To aesthetically capture the scummy on screen in all their naked glory is not an easy task. Debutant director Ashim Ahluwalia has achieved a stirring and disturbing synthesis of a documentary-styled narrative on the not-defunct world of horror-porn from the 1980s, and a conventional Hindi film love triangle (two brothers, one girl, tension, tension!).
The storytelling is not just unique, it is also extremely disturbing. The characters do not follow the redemptive path from sleaze to atonement. They remain till the end damned, doomed and despicable in their greed to capture female flesh in lascivious close-ups.
The lure of the leer is laid out with a brutal directness. The tale is a trap for the compromised. But it’s not a morality tale.
The camera space between the characters and the audience is next to non-existent in Ahluwalia’s narrative. And that’s the highest compliment one can pay the film’s cinematographer KU Mohanan and co-editors Paresh Kamdar and Ahluwalia who have done their jobs so well they seem non-existent in the scheme of Ahluwalia’s scathing sting operation on human depravity and uncontrollable sexual appetites.
There is an unevenness about the narration which perfectly matches the smoky seedy mood of the story. Barring Niharika Singh’s character, which epitomises beauty in the sleazy cesspool, all the actors are captured in grotesque flabby close-ups.
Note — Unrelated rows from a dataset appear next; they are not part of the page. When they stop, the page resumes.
-- ==== Sys2Proof/Safety.lean ====
section
/-! DEFINITION. The terms claims use: the invariant of the block, what a safe step is, the host check order as the
spec lists it, the pixel as the spec's formula, and the counts of stream reads. -/

namespace Sys2Proof.Machine

/-! ## The invariant -/

/-- n bytes from an offset have been written since reset. -/
abbrev BytesWritten (m : Memory) (off n : Nat) : Prop := ∀ k, k < n → (m.get (off + k)).isSome = true

/-- Every pixel byte of the first n output rows of a mode has been written; pad bytes are not asked for. -/
abbrev RowsWritten (m : StorageMode) (img : Memory) (n : Nat) : Prop :=
  ∀ r, r < n → BytesWritten img (rowOffset m r) (width m * bpp m)

/-- What holds of the block at reset and after every step (10_state.md R36 to R39, R64 to R69; 20_memory.md R126;
42_synchronizer.md R260 to R290; 43_reassembly.md R314, R316, R323). -/
structure Inv (s : State) : Prop where
  /-- the RAMs keep their canonical form (log 4) -/
  imgWf : Memory.wf Config.imgRamBytes s.img = true
  scrWf : Memory.wf Config.scrRamBytes s.scr = true
  telWf : Memory.wf Config.telRamBytes s.tel = true
  /-- the counters stay in their ranges (R66) -/
  lineLe : s.line.toNat ≤ 60
  outRowLe : s.outRow.toNat ≤ 60
  skipLe : s.skip.toNat ≤ 5
  probeLe : s.probe.toNat ≤ 120
  /-- the cause codes 9 to 15 are never produced (R405) -/
  causeLe : s.busErrCause.toNat ≤ 8
  /-- sync_done and pend belong to their states (R64, R65, R260) -/
  syncDoneIn : s.syncDone = true → s.st = .syncing
  pendIn : s.pend ≠ .none → s.st = .streaming
  /-- the transport is held exactly past preflight (R126) -/
  bracket : s.busHeld = capturing s
  /-- a capture past preflight found the camera booted (R261) -/
  bootedIn : capturing s = true → booted s = true
  /-- the counters START cleared stay clear until the first header (R200) -/
  fresh : s.st = .preflight ∨ s.st = .syncing →
    s.line = 0 ∧ s.outRow = 0 ∧ s.tele = 0 ∧ s.skip = 0 ∧ s.probe = 0
  /-- a running capture has skipped at most four frames (R284) -/
  skipIn : capturing s = true → s.skip.toNat ≤ 4
  /-- out_row is line / L (R314) -/
  rowOfLine : capturing s = true → s.outRow.toNat = s.line.toNat / lpb s.mode
  /-- the telemetry buffer matches TELE_EN, and an allocated one is all written (R263) -/
  bufferIn : capturing s = true → s.tbufAlloc = teleEn s
  telWritten : s.tbufAlloc = true → BytesWritten s.tel 0 Config.telRamBytes
  /-- where the telemetry of a frame pass stands (R266, R277) -/
  teleOff : capturing s = true → teleEn s = false → s.tele = 0
  teleHeader : capturing s = true → teleEn s = true → teleLoc s = false → 0 < s.line.toNat → s.tele = 3
  teleFooter : capturing s = true → teleEn s = true → teleLoc s = true → s.line.toNat < 60 → s.tele = 0
  /-- a capture still running has a target to meet (R278) -/
  incomplete : capturing s = true → targetsMet s = false
  /-- the payload owed is the one the counters expect (R268, R271) -/
  pendImg : s.pend = .img → s.line.toNat < 60 ∧ inWindow s = false
  pendStore : s.pend = .telStore → inWindow s = true ∧ s.tele = 0
  pendDrop : s.pend = .telDrop → inWindow s = true ∧ s.tele ≠ 0
  /-- the scratch slots of the band in progress hold this pass's packets (R316) -/
  slotsIn : capturing s = true → direct s.mode = false →
    ∀ i, i < s.line.toNat % lpb s.mode → BytesWritten s.scr (slotOffset i) Config.pktBytes
  /-- the rows completed are in IMG, and a valid frame has them all (R38, R323) -/
  rowsIn : capturing s = true → RowsWritten s.mode s.img s.outRow.toNat
  validFrame : s.frameValid = true →
    s.st = .idle ∧ s.result = .done ∧ RowsWritten s.mode s.img (height s.mode)

/-- A safe step: the machine goes on. -/
def StepGoesOn (s : State) : Prop := ∃ t, step s = .next t

/-! ## The next states the rules write out -/

/-- A host access that does not raise: OKAY with rdata (00_scope.md R15; 30_encoding.md R150). -/
def afterAnswer (v : Word) (s : State) : State := { s with response := some { resp := .okay, rdata := v } }

/-- The effects of `raise BusError(c)` on an access to address a (60_exceptions.md R405). -/
def afterBusError (code : BitVec 4) (a : Word) (s : State) : State :=
  { s with
    response := some { resp := .err, rdata := 0x0000 }
    busErrCause := code
    busErrAddr := a
    events := s.events ||| 0b100 }

/-- The effects of terminate(code) (42_synchronizer.md R286). -/
def afterEnd (code : Result) (s : State) : State :=
  { s with
    result := code
    frameValid := decide (code = .done)
    st := .idle
    pend := .none
    syncDone := false
    events := s.events ||| 0b001
    busHeld := false }

/-- The end of a PAYLOAD step, the counters being advanced: nothing is owed, and the capture is done where both row
targets are met (42_synchronizer.md R275, R278). -/
def afterPayload (s : State) : State :=
  let u := { s with pend := .none }
  if s.outRow.toNat = height s.mode ∧ (teleEn s = false ∨ s.tele = 3) then afterEnd .done u else u

/-- A matching header is accepted (42_synchronizer.md R270 to R272, R282). -/
def afterMatch (h : BitVec 32) (s : State) : State :=
  { s with
    st := .streaming
    pend := if isTele h s then (if s.tele = 0 then .telStore else .telDrop) else .img }

/-- A new frame found by a probe (42_synchronizer.md R283 to R285). -/
def afterNewFrame (h : BitVec 32) (s : State) : State :=
  if s.skip + 1 = 5 then afterEnd .frameSkipLimit { s with skip := s.skip + 1 }
  else afterMatch h { s with skip := s.skip + 1, line := 0, outRow := 0, tele := 0 }

/-- The instruction reads header h: the engine step k, or the row of a header class with that header. -/
abbrev ReadsHeader (k : Instr) (h : BitVec 32) (i : Instr) : Prop :=
  i = k ∨ i = .hdrDiscard h ∨ i = .hdrTelemetry h ∨ i = .hdrImage h ∨ i = .hdrNewframe h ∨ i = .hdrOutOfSync h

/-- A header read by a HEADER step, before its classification (42_synchronizer.md R270). -/
def afterHeaderRead (h : BitVec 32) (rest : List Byte) (s : State) : State :=
  { s with stream := rest, hdr := h, syncDone := false }

/-- A header read by a PROBE step, before its classification (42_synchronizer.md R281). -/
def afterProbeRead (h : BitVec 32) (rest : List Byte) (s : State) : State :=
  { s with stream := rest, hdr := h, probe := s.probe + 1 }

/-! ## The host's checks, in the order of 41_host_interface.md R234, over the ranges of 10_state.md R31 and R62 -/

/-- The first check a host access fails; none where it does not raise. -/
def hostCheck (rw : Bool) (a d : Word) (s : State) : Option BusError :=
  let n := a.toNat
  let inImg := 0x4000 ≤ n ∧ n ≤ 0x657E
  let inTraw := 0x0200 ≤ n ∧ n ≤ 0x02A2
  let inTfield := 0x0100 ≤ n ∧ n ≤ 0x013C
  let inControl := n ≤ 0x0028
  if n % 2 = 1 then some .misaligned
  else if ¬(inImg ∨ inTraw ∨ inTfield ∨ inControl) then some .unmapped
  else if rw then
    if inImg ∨ inTraw ∨ inTfield ∨ n = 0x0006 ∨ 0x000C ≤ n then some .readOnly
    else if (n = 0x0002 ∨ n = 0x0004) ∧ s.st ≠ .idle then some .locked
    else if n = 0x0002 ∧ 5 < d.toNat % 8 then some .illegalValue
    else none
  else if (inImg ∨ inTraw ∨ inTfield) ∧ s.st ≠ .idle then some .unavailable
  else if inImg ∧ total s.mode ≤ n - 0x4000 + 1 then some .outOfRange
  else if (inTraw ∨ inTfield) ∧ s.tbufAlloc = false then some .unavailable
  else if inTfield ∧ readByte .tel s 0 = 0x0F then some .notReady
  else none

/-! ## The pixel of 44_downsampler.md R341 -/

/-- The 16-bit big-endian word of a RAM as a number (00_scope.md R13). -/
def wordNat (r : Ram) (s : State) (off : Nat) : Nat :=
  (readByte r s off).toNat * 256 + (readByte r s (off + 1)).toNat

/-- The value R341 gives output column c from the slots of the band in SCR. -/
def specPixel (s : State) (c : Nat) : Nat :=
  let l := lpb s.mode
  let sum := ∑ i ∈ Finset.range l, ∑ j ∈ Finset.range l, wordNat .scr s (176 * i + 4 + 2 * (c * l + j))
  let avg := sum / (l * l)
  if bpp s.mode = 2 then min avg 0x3FFF
  else if agc8 s then min avg 0xFF
  else min (avg / 64) 0xFF

/-! ## Stream reads of a run (42_synchronizer.md R289) -/

/-- The bytes the engine's turn took from the stream; a move that is not the engine's takes none. -/
def bytesTaken (s t : State) : Nat :=
  match s.inputs with
  | .engine :: _ => s.stream.length - t.stream.length
  | .header :: _ => s.stream.length - t.stream.length
  | _ => 0

/-- The 4-byte reads and the 160-byte reads of the next n steps, up to the step that ends the capture. -/
def readsOfCapture (n : Nat) (s : State) : Nat × Nat :=
  match n with
  | 0 => (0, 0)
  | n + 1 =>
    if s.st = .idle then (0, 0)
    else match step s with
      | .next t =>
        ((readsOfCapture n t).1 + (if bytesTaken s t = Config.hdrBytes then 1 else 0),
          (readsOfCapture n t).2 + (if bytesTaken s t = Config.payBytes then 1 else 0))
      | .fault _ => (0, 0)
      | .refused _ => (0, 0)

end Sys2Proof.Machine
end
Niharika looks aloof and detached from the sleaze. She seems to be playing the title role. But then, deception is the name of the grime.
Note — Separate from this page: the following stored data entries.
-- ==== Sys2Proof/Laws/State.lean ====
section
/-! SUPPORT. One lemma per field per update of the state, so that no proof unfolds a record update. -/

namespace Sys2Proof.Machine

variable (s : State)


/-! ### setEvent -/

@[simp] theorem setEvent_mode (e : BitVec 3) : (setEvent e s).mode = s.mode := rfl
@[simp] theorem setEvent_preflight (e : BitVec 3) : (setEvent e s).preflight = s.preflight := rfl
@[simp] theorem setEvent_events (e : BitVec 3) : (setEvent e s).events = s.events ||| e := rfl
@[simp] theorem setEvent_irqEn (e : BitVec 3) : (setEvent e s).irqEn = s.irqEn := rfl
@[simp] theorem setEvent_busErrCause (e : BitVec 3) : (setEvent e s).busErrCause = s.busErrCause := rfl
@[simp] theorem setEvent_busErrAddr (e : BitVec 3) : (setEvent e s).busErrAddr = s.busErrAddr := rfl
@[simp] theorem setEvent_st (e : BitVec 3) : (setEvent e s).st = s.st := rfl
@[simp] theorem setEvent_syncDone (e : BitVec 3) : (setEvent e s).syncDone = s.syncDone := rfl
@[simp] theorem setEvent_pend (e : BitVec 3) : (setEvent e s).pend = s.pend := rfl
@[simp] theorem setEvent_line (e : BitVec 3) : (setEvent e s).line = s.line := rfl
@[simp] theorem setEvent_outRow (e : BitVec 3) : (setEvent e s).outRow = s.outRow := rfl
@[simp] theorem setEvent_tele (e : BitVec 3) : (setEvent e s).tele = s.tele := rfl
@[simp] theorem setEvent_skip (e : BitVec 3) : (setEvent e s).skip = s.skip := rfl
@[simp] theorem setEvent_probe (e : BitVec 3) : (setEvent e s).probe = s.probe := rfl
@[simp] theorem setEvent_hdr (e : BitVec 3) : (setEvent e s).hdr = s.hdr := rfl
@[simp] theorem setEvent_result (e : BitVec 3) : (setEvent e s).result = s.result := rfl
@[simp] theorem setEvent_frameValid (e : BitVec 3) : (setEvent e s).frameValid = s.frameValid := rfl
@[simp] theorem setEvent_tbufAlloc (e : BitVec 3) : (setEvent e s).tbufAlloc = s.tbufAlloc := rfl
@[simp] theorem setEvent_busHeld (e : BitVec 3) : (setEvent e s).busHeld = s.busHeld := rfl
@[simp] theorem setEvent_img (e : BitVec 3) : (setEvent e s).img = s.img := rfl
@[simp] theorem setEvent_scr (e : BitVec 3) : (setEvent e s).scr = s.scr := rfl
@[simp] theorem setEvent_tel (e : BitVec 3) : (setEvent e s).tel = s.tel := rfl
@[simp] theorem setEvent_response (e : BitVec 3) : (setEvent e s).response = s.response := rfl
@[simp] theorem setEvent_inputs (e : BitVec 3) : (setEvent e s).inputs = s.inputs := rfl
@[simp] theorem setEvent_stream (e : BitVec 3) : (setEvent e s).stream = s.stream := rfl
@[simp] theorem setEvent_pulseDone (e : BitVec 3) : (setEvent e s).pulseDone = s.pulseDone := rfl
@[simp] theorem setEvent_epoch (e : BitVec 3) : (setEvent e s).epoch = s.epoch := rfl

/-! ### acknowledge -/

@[simp] theorem acknowledge_mode (e : BitVec 3) : (acknowledge e s).mode = s.mode := rfl
@[simp] theorem acknowledge_preflight (e : BitVec 3) : (acknowledge e s).preflight = s.preflight := rfl
@[simp] theorem acknowledge_events (e : BitVec 3) : (acknowledge e s).events = s.events &&& ~~~e := rfl
@[simp] theorem acknowledge_irqEn (e : BitVec 3) : (acknowledge e s).irqEn = s.irqEn := rfl
@[simp] theorem acknowledge_busErrCause (e : BitVec 3) : (acknowledge e s).busErrCause = s.busErrCause := rfl
@[simp] theorem acknowledge_busErrAddr (e : BitVec 3) : (acknowledge e s).busErrAddr = s.busErrAddr := rfl
@[simp] theorem acknowledge_st (e : BitVec 3) : (acknowledge e s).st = s.st := rfl
@[simp] theorem acknowledge_syncDone (e : BitVec 3) : (acknowledge e s).syncDone = s.syncDone := rfl
@[simp] theorem acknowledge_pend (e : BitVec 3) : (acknowledge e s).pend = s.pend := rfl
@[simp] theorem acknowledge_line (e : BitVec 3) : (acknowledge e s).line = s.line := rfl
@[simp] theorem acknowledge_outRow (e : BitVec 3) : (acknowledge e s).outRow = s.outRow := rfl
@[simp] theorem acknowledge_tele (e : BitVec 3) : (acknowledge e s).tele = s.tele := rfl
@[simp] theorem acknowledge_skip (e : BitVec 3) : (acknowledge e s).skip = s.skip := rfl
@[simp] theorem acknowledge_probe (e : BitVec 3) : (acknowledge e s).probe = s.probe := rfl
@[simp] theorem acknowledge_hdr (e : BitVec 3) : (acknowledge e s).hdr = s.hdr := rfl
@[simp] theorem acknowledge_result (e : BitVec 3) : (acknowledge e s).result = s.result := rfl
@[simp] theorem acknowledge_frameValid (e : BitVec 3) : (acknowledge e s).frameValid = s.frameValid := rfl
@[simp] theorem acknowledge_tbufAlloc (e : BitVec 3) : (acknowledge e s).tbufAlloc = s.tbufAlloc := rfl
@[simp] theorem acknowledge_busHeld (e : BitVec 3) : (acknowledge e s).busHeld = s.busHeld := rfl
@[simp] theorem acknowledge_img (e : BitVec 3) : (acknowledge e s).img = s.img := rfl
@[simp] theorem acknowledge_scr (e : BitVec 3) : (acknowledge e s).scr = s.scr := rfl
@[simp] theorem acknowledge_tel (e : BitVec 3) : (acknowledge e s).tel = s.tel := rfl
@[simp] theorem acknowledge_response (e : BitVec 3) : (acknowledge e s).response = s.response := rfl
@[simp] theorem acknowledge_inputs (e : BitVec 3) : (acknowledge e s).inputs = s.inputs := rfl
@[simp] theorem acknowledge_stream (e : BitVec 3) : (acknowledge e s).stream = s.stream := rfl
@[simp] theorem acknowledge_pulseDone (e : BitVec 3) : (acknowledge e s).pulseDone = s.pulseDone := rfl
@[simp] theorem acknowledge_epoch (e : BitVec 3) : (acknowledge e s).epoch = s.epoch := rfl

/-! ### acquire -/

@[simp] theorem acquire_mode : (acquire s).mode = s.mode := rfl
@[simp] theorem acquire_preflight : (acquire s).preflight = s.preflight := rfl
@[simp] theorem acquire_events : (acquire s).events = s.events := rfl
@[simp] theorem acquire_irqEn : (acquire s).irqEn = s.irqEn := rfl
@[simp] theorem acquire_busErrCause : (acquire s).busErrCause = s.busErrCause := rfl
@[simp] theorem acquire_busErrAddr : (acquire s).busErrAddr = s.busErrAddr := rfl
@[simp] theorem acquire_st : (acquire s).st = s.st := rfl
@[simp] theorem acquire_syncDone : (acquire s).syncDone = s.syncDone := rfl
@[simp] theorem acquire_pend : (acquire s).pend = s.pend := rfl
@[simp] theorem acquire_line : (acquire s).line = s.line := rfl
@[simp] theorem acquire_outRow : (acquire s).outRow = s.outRow := rfl
@[simp] theorem acquire_tele : (acquire s).tele = s.tele := rfl
@[simp] theorem acquire_skip : (acquire s).skip = s.skip := rfl
@[simp] theorem acquire_probe : (acquire s).probe = s.probe := rfl
@[simp] theorem acquire_hdr : (acquire s).hdr = s.hdr := rfl
@[simp] theorem acquire_result : (acquire s).result = s.result := rfl
@[simp] theorem acquire_frameValid : (acquire s).frameValid = s.frameValid := rfl
@[simp] theorem acquire_tbufAlloc : (acquire s).tbufAlloc = s.tbufAlloc := rfl
@[simp] theorem acquire_busHeld : (acquire s).busHeld = true := rfl
@[simp] theorem acquire_img : (acquire s).img = s.img := rfl
@[simp] theorem acquire_scr : (acquire s).scr = s.scr := rfl
@[simp] theorem acquire_tel : (acquire s).tel = s.tel := rfl
@[simp] theorem acquire_response : (acquire s).response = s.response := rfl
@[simp] theorem acquire_inputs : (acquire s).inputs = s.inputs := rfl
@[simp] theorem acquire_stream : (acquire s).stream = s.stream := rfl
@[simp] theorem acquire_pulseDone : (acquire s).pulseDone = s.pulseDone := rfl
@[simp] theorem acquire_epoch : (acquire s).epoch = s.epoch := rfl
There is nothing pretty or lovely about ‘Miss Lovely.’ Penetrating into the horrifically immoral world of horror-porn films in the 1980s, Ahluwalia expends no shame in exposing the characters – the low-life money-spinners desperate to make a fast buck by shooting a fast f**k in hazy garish light.
Scene after scene of cheesy titillation is piled on with little space for narrative niceties.
In one sequence, a desperately ambitious starlet is introduced by her mother to a room filled with balding horny businessmen.
“My daughter is willing to do anything you’d like,” the mother offers helpfully.
Elsewhere a flabby woman, clearly past her prime, jiggles her bust for a midget- middleman in the hope of getting a role as the middleman orders her to give him a closer look.
Clearly Ahluwalia knows this dark desperate ugly world. He enters it fearlessly and shamelessly. The narrative pulls the characters out of their cheesy lair like cavities from a mouth filled with infected teeth.
Emotionally and visually the narrative remains married to the murky until the bitter shocking end.
The finale leaves us as sick in the pit of our stomach as the rest of the film. These are characters who belong to the armpit of humanity. You can almost smell their dried sweat. The actors are so real you wonder if they are really actors! The four principal parts are played with disconcerting scrupulousness by Niharika Singh, Anil George, Zeena Bhatia and last but not the ‘leashed’ Nawazuddin Siddiqui who continues to create compelling characters culled from dark desperate corners of the human condition. ‘Miss Lovely’ takes Indian cinema to another level. The view may not be pretty but it is unfailingly provocative and exhilarating.
This film is not for the squeamish. Neither is life.